Ляхов, по молодому возрасту, мельком удивился, что бравый, моложавый разведчик – и вдруг в очках, а потом только сообразил, что после сорока лет старческая дальнозоркость нарастает на плюс один чуть ли не каждые пять лет. У кого как, впрочем.
– Вычитали, и слава богу. Вашему, нашему, без разницы. – Вадим махнул рукой. – А посмотрите, какой револьверчик мне попался. Уникум. Одна тысяча восемьсот девяносто пятого года образца, девятьсот пятьдесят первого года производства, а как вчера сделали. Нравится?
– Нравится. Выходит, вы меня поняли все-таки правильно. Так действуйте и впредь. А сейчас что ж, ну, пойдемте к Сергею. Обсудим, что нам с утра делать. Удачно очень получилось, что хоть с женщинами у вас проблем не возникнет.
– А у вас?
– Обо мне не беспокойтесь. Сорок пять лет – это не тридцать, к счастью.
Обсуждение планов и перспектив свелось к тому, что сначала сходили в офицерскую лавочку, набрали там кофе, вина, консервов, колбас и сыров, две упаковки яиц, сготовили себе нормальный ужин.
Вадим строго следовал советам Розенцвейга и собственным планам. То есть действительно, будто на острове Линкольна, ни у кого не должно быть собственных амбиций, а единственно заботы о выживании их маленького коллектива.
Выскочив на минутку на веранду, Ляхов заглянул в окно своей половины коттеджа, исключительно чтобы убедиться, все ли там в порядке.
Поверх занавески он увидел, что Майя с Татьяной сидят на кухне, чрезвычайно легко одетые, оживленно о чем-то разговаривают. Кроме кофейных чашек перед ними на столе длинная бутылка рейнского вина и другая, темная и пузатая, не иначе как с хорошим «Шартрезом».

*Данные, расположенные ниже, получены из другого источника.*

/-- Fast sampling: within 5 °C of the throttle threshold or above it, or at more than half the rate limit; it ends when neither
has held for 100 ms. -/
def paceSensor (s : State) (i n : Nat) (x : Sensor) : Sensor :=
  let c := sensorClass i
  let near := match x.reads with
    | (_, r) :: _ => decide (throttleAt s c - 40 ≤ r)
    | [] => false
  let steep := match riseOf x with
    | some d => decide (riseLimit c < 2 * d)
    | none => false
  if near || steep then { x with fast := true, hot := some n }
  else match x.hot with
    | some h => if h + 1600 ≤ n then { x with fast := false, hot := none } else x
    | none => { x with fast := false }

/-- The spell of every good sensor below 70 °C that R500 waits for. -/
def noteCold (s : State) (r : Int) : State :=
  if 560 ≤ r then { s with thm := { s.thm with coldSince := none } }
  else match s.thm.coldSince with
    | some _ => s
    | none =>
      if (List.range 1152).all (fun i => !goodSensor s i || (match lastRead s i with | some x => decide (x < 560) | none => false)) then
        { s with thm := { s.thm with coldSince := some (elapsedNs s) } }
      else s

/-- A rate of rise above the limit (R488). -/
def noteRate (s : State) (i : Nat) (x : Sensor) : State :=
  match riseOf x with
  | some d =>
    if riseLimit (sensorClass i) < d then
      let was := getB s F.THM_STATUS_RATE 0
      let s := setB { s with thm := { s.thm with rateDue := true, rateAt := some (elapsedNs s) } } F.THM_STATUS_RATE 0 true
      if was then s else record s C.THM_RATE i
    else s
  | none => s

/-- A reading that R489 allows. -/
def takeReading (s : State) (i n : Nat) (x : Sensor) (r : Int) : State :=
  let x := { x with misses := 0, sampled := some n, reads := ((n, r) :: x.reads).take 34 }
  let x := paceSensor s i n x
  let s := setSensor s i x
  let s := setB (setF s F.THM_SENSOR_TEMP i (BitVec.ofInt 12 r).toNat) F.THM_SENSOR_FAST i x.fast
  let s := setB s F.THM_STATUS_FAST 0 (s.thm.sensors.any (fun e => e.2.fast))
  let s := if goodSensor s i then noteCold (noteRate s i x) r else s
  postClass s (sensorClass i) i

/-- SENSOR_SAMPLE (R483, R485, R488, R489): `raw` is the conversion in 0.125 °C, or none. -/
def execSensorSample (sensor : Nat) (raw : Option Int) (s : State) : Out :=
  let x := getSensor s sensor
  if s.boot.place = .off ∨ 1152 ≤ sensor ∨ x.broken then .next s
  else
    match sampleSlot s x with
    | none => .next s
    | some n =>
      match raw with
      | none =>
        let s := setSensor s sensor { x with misses := x.misses + 1, sampled := some n }
        .next (if 1 ≤ x.misses then breakSensor s sensor else s)
      | some v =>
        let r := v + x.offset
        let jump : Bool := match x.reads with
          | (_, o) :: _ => decide (80 < r - o) || decide (80 < o - r)
          | [] => false
        if decide (r < -160) || decide (1200 < r) || jump then .next (breakSensor (setSensor s sensor { x with sampled := some n }) sensor)
        else .next (takeReading s sensor n x r)

/-- Every control reading is at least 3 °C below its throttle threshold. -/
def allCool (s : State) : Bool :=
  [0, 1, 2].all (fun c => match classMax s c with | some m => decide (m + 24 ≤ throttleAt s c) | none => true)

/-- A control reading exceeds its throttle threshold. -/
def anyOver (s : State) : Bool :=
  [0, 1, 2].any (fun c => match classMax s c with | some m => decide (throttleAt s c < m) | none => false)

/-- THERMAL_REQ_INTERVAL (R488): the end of a 1 ms interval of the grid. -/
def execThermalReqInterval (s : State) : Out :=
  let n := sidereal s / 100000
  if s.boot.place = .off ∨ n ≤ s.thm.interval then .next s
  else
    let req := getF s F.PAUSE_STATUS_THERMAL_REQ 0
    let excess := s.thm.excess || anyOver s
    let cool := !s.thm.warm && allCool s
    let s := { s with thm := { s.thm with interval := n, excess := false, warm := false } }
    let s := match s.thm.rateAt with
      | some t => if passed s t 2000000 then setB { s with thm := { s.thm with rateAt := none } } F.THM_STATUS_RATE 0 false else s
      | none => s
    let s := if req = 0 then s else incF s F.THM_THROTTLE_MS_COUNT 0 1
    if excess then .next (raiseThermal { s with thm := { s.thm with coolSince := none } } (req + 1))
    else if cool then
      match s.thm.coolSince with
      | none => .next { s with thm := { s.thm with coolSince := some (n - 1) } }
      | some t =>
        if t + 10 ≤ n then .next (setF { s with thm := { s.thm with coolSince := some n } } F.PAUSE_STATUS_THERMAL_REQ 0 (req - 1))
        else .next s
    else .next { s with thm := { s.thm with coolSince := none } }
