-- ==== Sys2Proof/Machine/Pins.lean ====
section
/-!
DEFINITION. Pins (20): the service button, the lights and the test access port (R567 to R570), and the graceful drain (R370).
-/
namespace Sys2Proof.Machine

/-! ## The service button (R567, R573) -/

/-- A graceful drain (R370): a device in HOLD, STARTING or with no job goes to Parked at once; else REMAINS is cleared, and the
device goes to Parked once its frame is sent. -/
def drain (s : State) : State :=
  let s := clearRemains s
  if phase s = 0 ∨ phase s = 6 ∨ phase s = 7 then enterParked s else s

/-- The button is watched: VAON is present and RESET_N is high. -/
def buttonLive (s : State) : Bool := s.boot.place != .off && s.boot.resetLow.isNone

/-- SVC_BTN_SHORT_PRESS (R567, R569): a press released within 5 s toggles locate. -/
def execSvcBtnShortPress (s : State) : Out :=
  if buttonLive s then .next (setB s F.LED_CTL_LOCATE 0 (!getB s F.LED_CTL_LOCATE 0)) else .next s

/-- The long press requests a drain. -/
def askDrain (s : State) : State := drain (setB s F.PIN_STATUS_DRAIN_REQ 0 true)

/-- SVC_BTN_LONG_PRESS (R567, Table: Long press): under DEPART HALT a device in a job refuses by blinking. -/
def execSvcBtnLongPress (s : State) : Out :=
  if buttonLive s && s.boot.place = .up && !getB s F.PIN_STATUS_DRAIN_REQ 0 then
    if phase s = 0 then
      if devState s = 4 ∨ devState s = 6 ∨ devState s = 7 then .next (askDrain s) else .next s
    else if phase s = 6 then .next (askDrain s)
    else if getF s F.MER_POLICY_DEPART 0 = 6 then .next { s with pin := { s.pin with blink := some (elapsedNs s) } }
    else .next (askDrain s)
  else .next s

/-! ## Lights (R568) -/

/-- A light that blinks with a half period in ms is on (the phase runs from the start of the model's time). -/
def blinkOn (s : State) (half : Nat) : Bool := elapsedNs s / (half * 1000000) % 2 == 0

/-- The link light of a port. -/
def linkLight (s : State) (p : Nat) : Bool :=
  match getF s F.PRT_STATUS_STATE p with
  | 2 => true
  | 1 => blinkOn s 125
  | 3 => blinkOn s 500
  | _ => false

/-- Status green and status amber (Table: Light patterns). -/
def statusLights (s : State) : Bool × Bool :=
  match devState s with
  | 4 => (blinkOn s 1000, false)
  | 6 => (true, false)
  | 7 => (elapsedNs s % 4000000000 < 100000000, false)
  | 8 => (false, if s.thm.held then blinkOn s 250 else true)
  | _ => if s.boot.netboot then (blinkOn s 500, !blinkOn s 500) else (blinkOn s 500, false)

/-- The fault light: three blinks at 4 Hz after a refused drain, else ERR_N. -/
def faultLight (s : State) : Bool :=
  match s.pin.blink with
  | some t => if passed s t 750000000 then getB s F.FLT_STATUS_ERRN 0 else (elapsedNs s - t) / 125000000 % 2 == 0
  | none => getB s F.FLT_STATUS_ERRN 0

/-- The frame of 256 bits; in Dark only fault and locate light. -/
def ledBits (s : State) : Nat :=
  let up := s.boot.place == .up
  let one (i : Nat) (b : Bool) : Nat := if b then 2 ^ i else 0
  let links := (List.range 192).foldl (fun n p => n + one p (up && linkLight s p)) 0
  links + one 192 (up && linkLight s 255) + one 193 (up && (statusLights s).1) + one 194 (up && (statusLights s).2) +
    one 195 (faultLight s) + one 196 (getB s F.LED_CTL_LOCATE 0 && blinkOn s 250)

/-- LED_FRAME (R568): every 10 ms. -/
def execLedFrame (s : State) : Out :=
  if s.boot.place != .off && passed s s.pin.ledAt 10000000 then
    let b := ledBits s
    .next (emit { s with pin := { s.pin with led := b, ledAt := elapsedNs s } } (.led b))
  else .next s

/-! ## The test access port (R570) -/

/-- BYPASS: the one-bit register shifts. -/
def execBypass (tdi : Bool) (s : State) : Out :=
  .next (emit { s with pin := { s.pin with bypass := tdi } } (.tdo s.pin.bypass.toNat 1))

/-- IDCODE. -/
def execIdcode (s : State) : Out := .next (emit s (.tdo 0x1B0432A3 32))

/-- The boundary register captures the lands, is shifted out, and takes what is shifted in; its length is the board file's (0
stands for the whole register). -/
def sampleLands (s : State) (pins load : Nat) : State :=
  emit { s with pin := { s.pin with boundary := load } } (.tdo pins 0)

/-- SAMPLE_PRELOAD. -/
def execSamplePreload (pins load : Nat) (s : State) : Out := .next (sampleLands s pins load)

/-- EXTEST: controls the lands only while RESET_N is low; at any other time it acts as SAMPLE/PRELOAD. -/
def execExtest (pins load : Nat) (s : State) : Out :=
  let s := sampleLands s pins load
  if s.boot.resetLow.isSome then .next { s with pin := { s.pin with driven := some load } } else .next s

end Sys2Proof.Machine
end

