-- ==== Sys2Proof/Machine/Core.lean ====
section
/-!
DEFINITION. The machine as the host takes it: its states, its step and the state after reset.
-/
def Sys2Proof.core : Host.Core := { State := Sys2Proof.Machine.State, Fault := Sys2Proof.Machine.Fault, Refusal := Sys2Proof.Machine.Refusal, step := Sys2Proof.Machine.step, reset := Sys2Proof.Machine.State.reset }
end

Кстати, как всякий нормальный мужик, будь он врач, будь давно и счастливо женатый, увидев чужую, практически обнаженную женщину (на Татьяне была только коротенькая, совсем прозрачная комбинация, тоже из запасов прежней хозяйки, и сидела она лицом к окну, положив ногу на ногу), Вадим испытал совершенно естественное чувство.
Которого немедленно устыдился.
Однако во рту у него слегка пересохло, и сердце застучало чаще, чем следовало бы. Несмотря на то что у рядом сидящей Майи наличествовали совершенно те же самые вторичные половые признаки.
Правда, у подруги Сергея все это выглядело кое в чем поэффектнее.
Самое лучшее сейчас – отвернуться и уйти. Из элементарной деликатности. Что он и сделал.
Перед тем как вернуться в квартиру Розенцвейга, Вадим остановился посередине дорожки, чтобы несколько отвлечься. А то, упаси бог, Тарханов еще что-нибудь прочитает в его глазах.
Смешно, конечно, но в последнее время он готов был поверить и не в такие штуки.
Ляхов уперся взглядом в луну, выплывающую на средиземноморское небо, в крупные звезды, бессмысленно подмигивающие с высоты неизвестно кому.
Потер ладонью глаза и лоб.
Да что же это за бред, что на него вдруг навалилось? И ведь не сейчас это началось. Никому он не верит, всего боится, в лучшем друге подозревает какие-то коварные замыслы, а отчего, зачем?
Такое могло бы иметь объяснение, глотай он регулярно тяжелые галлюциногены. В лучшем случае. В худшем – действительно начинается паранойя.
Хорошо все-таки быть врачом. Подышал носом поглубже, вспомнил, чему учили на третьем и четвертом курсах, и сразу сделалось легче.